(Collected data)
───

/-! ### What flags and vectors leave beyond that -/

@[simp] theorem raiseAll_pkg (s : State) (l : List (Nat × Nat)) : (s.raiseAll l).pkg = s.pkg := by obtain ⟨a, b, h⟩ := raiseAll_eq s l; rw [h]
@[simp] theorem raiseAll_hands (s : State) (l : List (Nat × Nat)) : (s.raiseAll l).hands = s.hands := by obtain ⟨a, b, h⟩ := raiseAll_eq s l; rw [h]
@[simp] theorem raiseAll_cores (s : State) (l : List (Nat × Nat)) : (s.raiseAll l).cores = s.cores := by obtain ⟨a, b, h⟩ := raiseAll_eq s l; rw [h]
@[simp] theorem raiseAll_near (s : State) (l : List (Nat × Nat)) : (s.raiseAll l).near = s.near := by obtain ⟨a, b, h⟩ := raiseAll_eq s l; rw [h]
@[simp] theorem raiseAll_openRows (s : State) (l : List (Nat × Nat)) : (s.raiseAll l).openRows = s.openRows := by obtain ⟨a, b, h⟩ := raiseAll_eq s l; rw [h]
@[simp] theorem raiseAll_log (s : State) (l : List (Nat × Nat)) : (s.raiseAll l).log = s.log := by obtain ⟨a, b, h⟩ := raiseAll_eq s l; rw [h]
@[simp] theorem raiseAll_free (s : State) (l : List (Nat × Nat)) : (s.raiseAll l).free = s.free := by obtain ⟨a, b, h⟩ := raiseAll_eq s l; rw [h]
@[simp] theorem raiseAll_out_ibi (s : State) (l : List (Nat × Nat)) : (s.raiseAll l).out.ibi = s.out.ibi := by obtain ⟨a, b, h⟩ := raiseAll_eq s l; rw [h]
@[simp] theorem raiseAll_hand (s : State) (l : List (Nat × Nat)) (j : Nat) : (s.raiseAll l).hand j = s.hand j := by obtain ⟨a, b, h⟩ := raiseAll_eq s l; rw [h]; try rfl
@[simp] theorem raiseAll_core (s : State) (l : List (Nat × Nat)) (j : Nat) : (s.raiseAll l).core j = s.core j := by obtain ⟨a, b, h⟩ := raiseAll_eq s l; rw [h]; try rfl
@[simp] theorem raiseAll_pkgReg (s : State) (l : List (Nat × Nat)) (j : PkgReg) : (s.raiseAll l).pkgReg j = s.pkgReg j := by obtain ⟨a, b, h⟩ := raiseAll_eq s l; rw [h]; try rfl
@[simp] theorem raiseAll_evVal (s : State) (l : List (Nat × Nat)) (j : EvReg) : (s.raiseAll l).evVal j = s.evVal j := by obtain ⟨a, b, h⟩ := raiseAll_eq s l; rw [h]; try rfl
@[simp] theorem raiseAll_evIe (s : State) (l : List (Nat × Nat)) (j : EvReg) : (s.raiseAll l).evIe j = s.evIe j := by obtain ⟨a, b, h⟩ := raiseAll_eq s l; rw [h]; try rfl
@[simp] theorem raiseAll_evSpace (s : State) (l : List (Nat × Nat)) (j : EvReg) : (s.raiseAll l).evSpace j = s.evSpace j := by obtain ⟨a, b, h⟩ := raiseAll_eq s l; rw [h]; try rfl
@[simp] theorem flushMsix_pkg (s : State) : (s.flushMsix).pkg = s.pkg := by obtain ⟨a, b, h⟩ := flushMsix_eq s; rw [h]
@[simp] theorem flushMsix_hands (s : State) : (s.flushMsix).hands = s.hands := by obtain ⟨a, b, h⟩ := flushMsix_eq s; rw [h]
@[simp] theorem flushMsix_cores (s : State) : (s.flushMsix).cores = s.cores := by obtain ⟨a, b, h⟩ := flushMsix_eq s; rw [h]
@[simp] theorem flushMsix_near (s : State) : (s.flushMsix).near = s.near := by obtain ⟨a, b, h⟩ := flushMsix_eq s; rw [h]
@[simp] theorem flushMsix_openRows (s : State) : (s.flushMsix).openRows = s.openRows := by obtain ⟨a, b, h⟩ := flushMsix_eq s; rw [h]
@[simp] theorem flushMsix_log (s : State) : (s.flushMsix).log = s.log := by obtain ⟨a, b, h⟩ := flushMsix_eq s; rw [h]
@[simp] theorem flushMsix_free (s : State) : (s.flushMsix).free = s.free := by obtain ⟨a, b, h⟩ := flushMsix_eq s; rw [h]
@[simp] theorem flushMsix_out_ibi (s : State) : (s.flushMsix).out.ibi = s.out.ibi := by obtain ⟨a, b, h⟩ := flushMsix_eq s; rw [h]
@[simp] theorem flushMsix_hand (s : State) (j : Nat) : (s.flushMsix).hand j = s.hand j := by obtain ⟨a, b, h⟩ := flushMsix_eq s; rw [h]; try rfl
@[simp] theorem flushMsix_core (s : State) (j : Nat) : (s.flushMsix).core j = s.core j := by obtain ⟨a, b, h⟩ := flushMsix_eq s; rw [h]; try rfl
@[simp] theorem flushMsix_pkgReg (s : State) (j : PkgReg) : (s.flushMsix).pkgReg j = s.pkgReg j := by obtain ⟨a, b, h⟩ := flushMsix_eq s; rw [h]; try rfl
@[simp] theorem flushMsix_evVal (s : State) (j : EvReg) : (s.flushMsix).evVal j = s.evVal j := by obtain ⟨a, b, h⟩ := flushMsix_eq s; rw [h]; try rfl
@[simp] theorem flushMsix_evIe (s : State) (j : EvReg) : (s.flushMsix).evIe j = s.evIe j := by obtain ⟨a, b, h⟩ := flushMsix_eq s; rw [h]; try rfl
@[simp] theorem flushMsix_evSpace (s : State) (j : EvReg) : (s.flushMsix).evSpace j = s.evSpace j := by obtain ⟨a, b, h⟩ := flushMsix_eq s; rw [h]; try rfl
@[simp] theorem setEvSpace_near (s : State) (e : EvReg) (x : Regs) : (s.setEvSpace e x).near = s.near := by cases e <;> rfl
@[simp] theorem setEvSpace_openRows (s : State) (e : EvReg) (x : Regs) : (s.setEvSpace e x).openRows = s.openRows := by cases e <;> rfl
@[simp] theorem setEvSpace_log (s : State) (e : EvReg) (x : Regs) : (s.setEvSpace e x).log = s.log := by cases e <;> rfl
@[simp] theorem setEvSpace_free (s : State) (e : EvReg) (x : Regs) : (s.setEvSpace e x).free = s.free := by cases e <;> rfl
@[simp] theorem setEvSpace_out_ibi (s : State) (e : EvReg) (x : Regs) : (s.setEvSpace e x).out.ibi = s.out.ibi := by cases e <;> rfl
@[simp] theorem setEvVal_near (s : State) (e : EvReg) (v : RegVal) : (s.setEvVal e v).near = s.near := by cases e <;> rfl
@[simp] theorem setEvVal_openRows (s : State) (e : EvReg) (v : RegVal) : (s.setEvVal e v).openRows = s.openRows := by cases e <;> rfl
@[simp] theorem setEvVal_log (s : State) (e : EvReg) (v : RegVal) : (s.setEvVal e v).log = s.log := by cases e <;> rfl
@[simp] theorem setEvVal_free (s : State) (e : EvReg) (v : RegVal) : (s.setEvVal e v).free = s.free := by cases e <;> rfl
@[simp] theorem setEvVal_out_ibi (s : State) (e : EvReg) (v : RegVal) : (s.setEvVal e v).out.ibi = s.out.ibi := by cases e <;> rfl
@[simp] theorem setFlags_near (s : State) (e : EvReg) (m : Nat) : (s.setFlags e m).near = s.near := by unfold State.setFlags; dsimp only; split <;> simp
@[simp] theorem setFlags_openRows (s : State) (e : EvReg) (m : Nat) : (s.setFlags e m).openRows = s.openRows := by unfold State.setFlags; dsimp only; split <;> simp
@[simp] theorem setFlags_log (s : State) (e : EvReg) (m : Nat) : (s.setFlags e m).log = s.log := by unfold State.setFlags; dsimp only; split <;> simp
@[simp] theorem setFlags_free (s : State) (e : EvReg) (m : Nat) : (s.setFlags e m).free = s.free := by unfold State.setFlags; dsimp only; split <;> simp
@[simp] theorem setFlags_out_ibi (s : State) (e : EvReg) (m : Nat) : (s.setFlags e m).out.ibi = s.out.ibi := by unfold State.setFlags; dsimp only; split <;> simp
@[simp] theorem setFlags_nearRaw (s : State) (e : EvReg) (m : Nat) (j : Nat) : (s.setFlags e m).nearRaw j = s.nearRaw j := by simp [State.nearRaw]
@[simp] theorem flag_near (s : State) (e : EvReg) (x : Fld) : (s.flag e x).near = s.near := by simp [State.flag]
@[simp] theorem flag_openRows (s : State) (e : EvReg) (x : Fld) : (s.flag e x).openRows = s.openRows := by simp [State.flag]
@[simp] theorem flag_log (s : State) (e : EvReg) (x : Fld) : (s.flag e x).log = s.log := by simp [State.flag]
@[simp] theorem flag_free (s : State) (e : EvReg) (x : Fld) : (s.flag e x).free = s.free := by simp [State.flag]
@[simp] theorem flag_out_ibi (s : State) (e : EvReg) (x : Fld) : (s.flag e x).out.ibi = s.out.ibi := by simp [State.flag]
@[simp] theorem flag_nearRaw (s : State) (e : EvReg) (x : Fld) (j : Nat) : (s.flag e x).nearRaw j = s.nearRaw j := by simp [State.nearRaw]
@[simp] theorem flagIf_near (s : State) (c : Bool) (e : EvReg) (x : Fld) : (s.flagIf c e x).near = s.near := by unfold State.flagIf; split <;> simp
@[simp] theorem flagIf_openRows (s : State) (c : Bool) (e : EvReg) (x : Fld) : (s.flagIf c e x).openRows = s.openRows := by unfold State.flagIf; split <;> simp
@[simp] theorem flagIf_log (s : State) (c : Bool) (e : EvReg) (x : Fld) : (s.flagIf c e x).log = s.log := by unfold State.flagIf; split <;> simp
@[simp] theorem flagIf_free (s : State) (c : Bool) (e : EvReg) (x : Fld) : (s.flagIf c e x).free = s.free := by unfold State.flagIf; split <;> simp
@[simp] theorem flagIf_out_ibi (s : State) (c : Bool) (e : EvReg) (x : Fld) : (s.flagIf c e x).out.ibi = s.out.ibi := by unfold State.flagIf; split <;> simp
@[simp] theorem flagIf_nearRaw (s : State) (c : Bool) (e : EvReg) (x : Fld) (j : Nat) : (s.flagIf c e x).nearRaw j = s.nearRaw j := by simp [State.nearRaw]
@[simp] theorem clearFlags_near (s : State) (e : EvReg) (m : Nat) : (s.clearFlags e m).near = s.near := by
  unfold State.clearFlags; dsimp only; split <;> (try split) <;> simp
@[simp] theorem clearFlags_openRows (s : State) (e : EvReg) (m : Nat) : (s.clearFlags e m).openRows = s.openRows := by
  unfold State.clearFlags; dsimp only; split <;> (try split) <;> simp
@[simp] theorem clearFlags_log (s : State) (e : EvReg) (m : Nat) : (s.clearFlags e m).log = s.log := by
  unfold State.clearFlags; dsimp only; split <;> (try split) <;> simp
@[simp] theorem clearFlags_free (s : State) (e : EvReg) (m : Nat) : (s.clearFlags e m).free = s.free := by
  unfold State.clearFlags; dsimp only; split <;> (try split) <;> simp
@[simp] theorem clearFlags_out_ibi (s : State) (e : EvReg) (m : Nat) : (s.clearFlags e m).out.ibi = s.out.ibi := by
  unfold State.clearFlags; dsimp only; split <;> (try split) <;> simp
@[simp] theorem clearFlags_nearRaw (s : State) (e : EvReg) (m : Nat) (j : Nat) : (s.clearFlags e m).nearRaw j = s.nearRaw j := by simp [State.nearRaw]
@[simp] theorem writeIe_near (s : State) (e : EvReg) (v : Nat) : (s.writeIe e v).near = s.near := by unfold State.writeIe; dsimp only; split <;> simp
@[simp] theorem writeIe_openRows (s : State) (e : EvReg) (v : Nat) : (s.writeIe e v).openRows = s.openRows := by unfold State.writeIe; dsimp only; split <;> simp
@[simp] theorem writeIe_log (s : State) (e : EvReg) (v : Nat) : (s.writeIe e v).log = s.log := by unfold State.writeIe; dsimp only; split <;> simp
@[simp] theorem writeIe_free (s : State) (e : EvReg) (v : Nat) : (s.writeIe e v).free = s.free := by unfold State.writeIe; dsimp only; split <;> simp
@[simp] theorem writeIe_out_ibi (s : State) (e : EvReg) (v : Nat) : (s.writeIe e v).out.ibi = s.out.ibi := by unfold State.writeIe; dsimp only; split <;> simp
@[simp] theorem writeIe_nearRaw (s : State) (e : EvReg) (v : Nat) (j : Nat) : (s.writeIe e v).nearRaw j = s.nearRaw j := by simp [State.nearRaw]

───

» **Task to complete**
Among the entries above, find the line with "theorem raiseAll_evSpace (s" and the line with "theorem flushMsix_evIe (s"; give again exactly these two lines and all lines between them.

» **Task answer**
@[simp] theorem raiseAll_evSpace (s : State) (l : List (Nat × Nat)) (j : EvReg) : (s.raiseAll l).evSpace j = s.evSpace j := by obtain ⟨a, b, h⟩ := raiseAll_eq s l; rw [h]; try rfl
@[simp] theorem flushMsix_pkg (s : State) : (s.flushMsix).pkg = s.pkg := by obtain ⟨a, b, h⟩ := flushMsix_eq s; rw [h]
@[simp] theorem flushMsix_hands (s : State) : (s.flushMsix).hands = s.hands := by obtain ⟨a, b, h⟩ := flushMsix_eq s; rw [h]
@[simp] theorem flushMsix_cores (s : State) : (s.flushMsix).cores = s.cores := by obtain ⟨a, b, h⟩ := flushMsix_eq s; rw [h]
@[simp] theorem flushMsix_near (s : State) : (s.flushMsix).near = s.near := by obtain ⟨a, b, h⟩ := flushMsix_eq s; rw [h]
@[simp] theorem flushMsix_openRows (s : State) : (s.flushMsix).openRows = s.openRows := by obtain ⟨a, b, h⟩ := flushMsix_eq s; rw [h]
@[simp] theorem flushMsix_log (s : State) : (s.flushMsix).log = s.log := by obtain ⟨a, b, h⟩ := flushMsix_eq s; rw [h]
@[simp] theorem flushMsix_free (s : State) : (s.flushMsix).free = s.free := by obtain ⟨a, b, h⟩ := flushMsix_eq s; rw [h]
@[simp] theorem flushMsix_out_ibi (s : State) : (s.flushMsix).out.ibi = s.out.ibi := by obtain ⟨a, b, h⟩ := flushMsix_eq s; rw [h]
@[simp] theorem flushMsix_hand (s : State) (j : Nat) : (s.flushMsix).hand j = s.hand j := by obtain ⟨a, b, h⟩ := flushMsix_eq s; rw [h]; try rfl
@[simp] theorem flushMsix_core (s : State) (j : Nat) : (s.flushMsix).core j = s.core j := by obtain ⟨a, b, h⟩ := flushMsix_eq s; rw [h]; try rfl
@[simp] theorem flushMsix_pkgReg (s : State) (j : PkgReg) : (s.flushMsix).pkgReg j = s.pkgReg j := by obtain ⟨a, b, h⟩ := flushMsix_eq s; rw [h]; try rfl
@[simp] theorem flushMsix_evVal (s : State) (j : EvReg) : (s.flushMsix).evVal j = s.evVal j := by obtain ⟨a, b, h⟩ := flushMsix_eq s; rw [h]; try rfl
@[simp] theorem flushMsix_evIe (s : State) (j : EvReg) : (s.flushMsix).evIe j = s.evIe j := by obtain ⟨a, b, h⟩ := flushMsix_eq s; rw [h]; try rfl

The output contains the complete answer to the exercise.